:: Supplied data ::
-- ==== Sys2Proof/Laws/Memory.lean ====
section
/-! SUPPORT. Memory: read after write, every operation keeps the canonical form, and a write never takes a value
away. -/

namespace Sys2Proof.Machine

namespace MemoryLaws

/-- A read after a write to the same address gives the value written. -/
@[simp] theorem read_write_same (m : Memory) (x : Nat) (v : Byte) : (m.write x v).read x = some v := by
  induction m with
  | nil => simp [Memory.write, Memory.read]
  | cons c m ih =>
    obtain ⟨a, b⟩ := c
    simp only [Memory.write]
    split
    · simp [Memory.read]
    · split
      · simp [Memory.read]
      · rename_i h; simp [Memory.read, h, ih]

/-- A write leaves every other address alone. -/
theorem read_write_ne (m : Memory) {x y : Nat} (v : Byte) (h : y ≠ x) : (m.write x v).read y = m.read y := by
  induction m with
  | nil => simp [Memory.write, Memory.read, Ne.symm h]
  | cons c m ih =>
    obtain ⟨a, b⟩ := c
    simp only [Memory.write]
    split
    · simp [Memory.read, Ne.symm h]
    · split
      · rename_i hax; subst hax; simp [Memory.read, Ne.symm h]
      · simp [Memory.read, ih]

theorem read_write (m : Memory) (x y : Nat) (v : Byte) :
    (m.write x v).read y = if y = x then some v else m.read y := by
  split
  · rename_i h; subst h; simp
  · rename_i h; exact read_write_ne m v h

/-! ### The canonical form -/

/-- The canonical form as a chain: every address is below the ones after it. -/
theorem wf_cons (c : Host.Cell) (m : Memory) :
    Memory.wf (c :: m) = true ↔ (∀ d ∈ m.head?, c.1 < d.1) ∧ Memory.wf m = true := by
  cases m with
  | nil => simp [Memory.wf]
  | cons d m => simp [Memory.wf]

theorem wf_nil : Memory.wf [] = true := rfl

/-- The first address of a memory after a write is the written one or the old first one. -/
theorem head_write (m : Memory) (x : Nat) (v : Byte) (d : Host.Cell) (h : d ∈ (m.write x v).head?) :
    d.1 = x ∨ ∃ c ∈ m.head?, d.1 = c.1 := by
  cases m with
  | nil => simp [Memory.write] at h; subst h; exact .inl rfl
  | cons c m =>
    obtain ⟨a, b⟩ := c
    simp only [Memory.write] at h
    split at h
    · simp at h; subst h; exact .inl rfl
    · split at h
      · simp at h; subst h; exact .inl rfl
      · simp at h; subst h; exact .inr ⟨(a, b), by simp, rfl⟩

/-- A write keeps the canonical form. -/
theorem write_wf (m : Memory) (x : Nat) (v : Byte) (h : m.wf = true) : (m.write x v).wf = true := by
  induction m with
  | nil => rfl
  | cons c m ih =>
    obtain ⟨a, b⟩ := c
    rw [wf_cons] at h
    simp only [Memory.write]
    split
    · rename_i hx
      rw [wf_cons, wf_cons]
      exact ⟨by simpa using hx, h⟩
    · rename_i hx
      split
      · rename_i hax; subst hax
        rw [wf_cons]; exact h
      · rename_i hax
        rw [wf_cons]
        refine ⟨?_, ih h.2⟩
        intro d hd
        rcases head_write m x v d hd with hd | ⟨c, hc, hd⟩
        · simp only [hd]; omega
        · rw [hd]; exact h.1 c hc

/-- In the canonical form every later address is greater. -/
theorem wf_lt_all (c : Host.Cell) (m : Memory) (h : Memory.wf (c :: m) = true) : ∀ d ∈ m, c.1 < d.1 := by
  induction m generalizing c with
  | nil => simp
  | cons e m ih =>
    rw [wf_cons] at h
    have hce := h.1 e (by simp)
    intro d hd
    rcases List.mem_cons.mp hd with hd | hd
    · subst hd; exact hce
    · exact Nat.lt_trans hce (ih e h.2 d hd)

/-- Keeping only some cells keeps the canonical form. -/
theorem filter_wf (m : Memory) (p : Host.Cell → Bool) (h : m.wf = true) : Memory.wf (m.filter p) = true := by
  induction m with
  | nil => rfl
  | cons c m ih =>
    have hlt := wf_lt_all c m h
    rw [wf_cons] at h
    rw [List.filter_cons]
    split
    · rw [wf_cons]
      refine ⟨?_, ih h.2⟩
      intro d hd
      exact hlt d (List.mem_of_mem_filter (List.mem_of_mem_head? hd))
    · exact ih h.2

theorem forget_wf (m : Memory) (lo hi : Nat) (h : m.wf = true) : (m.forget lo hi).wf = true := filter_wf m _ h

/-- Forgetting a range takes away exactly the values in it. -/
theorem read_forget (m : Memory) (lo hi y : Nat) :
    (m.forget lo hi).read y = if lo ≤ y ∧ y < hi then none else m.read y := by
  induction m with
  | nil => simp [Memory.forget, Memory.read]
  | cons c m ih =>
    obtain ⟨a, b⟩ := c
    simp only [Memory.forget] at ih
    simp only [Memory.forget, List.filter_cons, Memory.read]
    by_cases hay : a = y
    · subst hay
      by_cases hr : lo ≤ a ∧ a < hi
      · simp only [hr, and_self, decide_true, Bool.and_self, Bool.not_true]
        rw [if_pos hr] at ih; simpa using ih
      · rw [if_neg hr]
        simp only [not_and, Nat.not_lt] at hr
        by_cases h1 : lo ≤ a
        · simp [h1, hr h1, Memory.read]
        · simp [h1, Memory.read]
    · rw [if_neg hay]
      split
      · rw [Memory.read, if_neg hay]; exact ih
      · exact ih

theorem writeHalf_wf (m : Memory) (x : Nat) (v : Half) (h : m.wf = true) : (m.writeHalf x v).wf = true :=
  write_wf _ _ _ (write_wf _ _ _ h)

theorem writeHalves_wf (m : Memory) (x : Nat) (vs : List Half) (h : m.wf = true) : (m.writeHalves x vs).wf = true := by
  induction vs generalizing m x with
  | nil => exact h
  | cons v vs ih => exact ih _ _ (writeHalf_wf m x v h)

theorem writeBytes_wf (m : Memory) (x : Nat) (vs : List Byte) (h : m.wf = true) : (m.writeBytes x vs).wf = true := by
  induction vs generalizing m x with
  | nil => exact h
  | cons v vs ih => exact ih _ _ (write_wf m x v h)

/-! ### Reads after wide and repeated writes -/

theorem read_writeHalf_out (m : Memory) (x y : Nat) (v : Half) (h : y < x ∨ x + 2 ≤ y) :
    (m.writeHalf x v).read y = m.read y := by
  rw [Memory.writeHalf, read_write_ne _ _ (by omega), read_write_ne _ _ (by omega)]

theorem read_writeHalf_lo (m : Memory) (x : Nat) (v : Half) :
    (m.writeHalf x v).read x = some (v.extractLsb' 0 8) := by
  rw [Memory.writeHalf, read_write_ne _ _ (by omega), read_write_same]

theorem read_writeHalf_hi (m : Memory) (x : Nat) (v : Half) :
    (m.writeHalf x v).read (x + 1) = some (v.extractLsb' 8 8) := by
  rw [Memory.writeHalf, read_write_same]

/-- Consecutive 16-bit stores leave every byte outside them alone. -/
theorem read_writeHalves_out (m : Memory) (x y : Nat) (vs : List Half) (h : y < x ∨ x + 2 * vs.length ≤ y) :
    (m.writeHalves x vs).read y = m.read y := by
  induction vs generalizing m x with
  | nil => rfl
  | cons v vs ih =>
    simp only [List.length_cons] at h
    rw [Memory.writeHalves, ih _ _ (by omega), read_writeHalf_out _ _ _ _ (by omega)]

/-- The low byte of the `i`-th of consecutive 16-bit stores. -/
theorem read_writeHalves_lo (m : Memory) (x i : Nat) (vs : List Half) (h : i < vs.length) :
    (m.writeHalves x vs).read (x + 2 * i) = some ((vs[i]).extractLsb' 0 8) := by
  induction vs generalizing m x i with
  | nil => simp at h
  | cons v vs ih =>
    rw [Memory.writeHalves]
    cases i with
    | zero => rw [read_writeHalves_out _ _ _ _ (by omega)]; simpa using read_writeHalf_lo m x v
    | succ i =>
      have := ih (m.writeHalf x v) (x + 2) i (by simpa using h)
      rw [show x + 2 * (i + 1) = x + 2 + 2 * i by omega, this]; simp

/-- The high byte of the `i`-th of consecutive 16-bit stores. -/
theorem read_writeHalves_hi (m : Memory) (x i : Nat) (vs : List Half) (h : i < vs.length) :
    (m.writeHalves x vs).read (x + 2 * i + 1) = some ((vs[i]).extractLsb' 8 8) := by
  induction vs generalizing m x i with
  | nil => simp at h
  | cons v vs ih =>
    rw [Memory.writeHalves]
    cases i with
    | zero => rw [read_writeHalves_out _ _ _ _ (by omega)]; simpa using read_writeHalf_hi m x v
    | succ i =>
      have := ih (m.writeHalf x v) (x + 2) i (by simpa using h)
      rw [show x + 2 * (i + 1) + 1 = x + 2 + 2 * i + 1 by omega, this]; simp

theorem read_writeBytes_out (m : Memory) (x y : Nat) (vs : List Byte) (h : y < x ∨ x + vs.length ≤ y) :
    (m.writeBytes x vs).read y = m.read y := by
  induction vs generalizing m x with
  | nil => rfl
  | cons v vs ih =>
    simp only [List.length_cons] at h
    rw [Memory.writeBytes, ih _ _ (by omega), read_write_ne _ _ (by omega)]

theorem read_writeBytes_at (m : Memory) (x i : Nat) (vs : List Byte) (h : i < vs.length) :
    (m.writeBytes x vs).read (x + i) = some vs[i] := by
  induction vs generalizing m x i with
  | nil => simp at h
  | cons v vs ih =>
    rw [Memory.writeBytes]
    cases i with
    | zero => rw [read_writeBytes_out _ _ _ _ (by omega)]; simp
    | succ i =>
      have := ih (m.write x v) (x + 1) i (by simpa using h)
      rw [show x + (i + 1) = x + 1 + i by omega, this]; simp

/-! ### A write never takes a value away -/

theorem write_grows (m : Memory) (x y : Nat) (v : Byte) (h : (m.read y).isSome = true) :
    ((m.write x v).read y).isSome = true := by
  rw [read_write]; split <;> simp [h]

theorem writeHalves_grows (m : Memory) (x y : Nat) (vs : List Half) (h : (m.read y).isSome = true) :
    ((m.writeHalves x vs).read y).isSome = true := by
  induction vs generalizing m x with
  | nil => exact h
  | cons v vs ih => exact ih _ _ (write_grows _ _ _ _ (write_grows _ _ _ _ h))

theorem writeBytes_grows (m : Memory) (x y : Nat) (vs : List Byte) (h : (m.read y).isSome = true) :
    ((m.writeBytes x vs).read y).isSome = true := by
  induction vs generalizing m x with
  | nil => exact h
  | cons v vs ih => exact ih _ _ (write_grows _ _ _ _ h)

/-! ### Which addresses a memory lists -/

theorem write_addrs (m : Memory) (x : Nat) (v : Byte) (c : Host.Cell) (h : c ∈ m.write x v) :
    c.1 = x ∨ c ∈ m := by
  induction m with
  | nil => simp [Memory.write] at h; exact .inl (by rw [h])
  | cons d m ih =>
    obtain ⟨a, b⟩ := d
    simp only [Memory.write] at h
    split at h
    · rcases List.mem_cons.mp h with h | h
      · exact .inl (by rw [h])
      · exact .inr h
    · split at h
      · rcases List.mem_cons.mp h with h | h
        · exact .inl (by rw [h])
        · exact .inr (List.mem_cons_of_mem _ h)
      · rcases List.mem_cons.mp h with h | h
        · exact .inr (by rw [h]; simp)
        · rcases ih h with h | h
          · exact .inl h
          · exact .inr (List.mem_cons_of_mem _ h)

theorem writeHalves_addrs (m : Memory) (x : Nat) (vs : List Half) (c : Host.Cell) (h : c ∈ m.writeHalves x vs) :
    (x ≤ c.1 ∧ c.1 < x + 2 * vs.length) ∨ c ∈ m := by
  induction vs generalizing m x with
  | nil => exact .inr h
  | cons v vs ih =>
    simp only [List.length_cons]
    rcases ih _ _ h with h | h
    · exact .inl (by omega)
    · rcases write_addrs _ _ _ _ h with h | h
      · exact .inl (by omega)
      · rcases write_addrs _ _ _ _ h with h | h
        · exact .inl (by omega)
        · exact .inr h

theorem writeBytes_addrs (m : Memory) (x : Nat) (vs : List Byte) (c : Host.Cell) (h : c ∈ m.writeBytes x vs) :
    (x ≤ c.1 ∧ c.1 < x + vs.length) ∨ c ∈ m := by
  induction vs generalizing m x with
  | nil => exact .inr h
  | cons v vs ih =>
    simp only [List.length_cons]
    rcases ih _ _ h with h | h
    · exact .inl (by omega)
    · rcases write_addrs _ _ _ _ h with h | h
      · exact .inl (by omega)
      · exact .inr h

end MemoryLaws

end Sys2Proof.Machine
end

:: Task details ::
Wherever the string "isSome" is found in the listing above, copy the line that contains it.

:: Exercise answer ::
theorem write_grows (m : Memory) (x y : Nat) (v : Byte) (h : (m.read y).isSome = true) :
    ((m.write x v).read y).isSome = true := by
theorem writeHalves_grows (m : Memory) (x y : Nat) (vs : List Half) (h : (m.read y).isSome = true) :
    ((m.writeHalves x vs).read y).isSome = true := by
theorem writeBytes_grows (m : Memory) (x y : Nat) (vs : List Byte) (h : (m.read y).isSome = true) :
    ((m.writeBytes x vs).read y).isSome = true := by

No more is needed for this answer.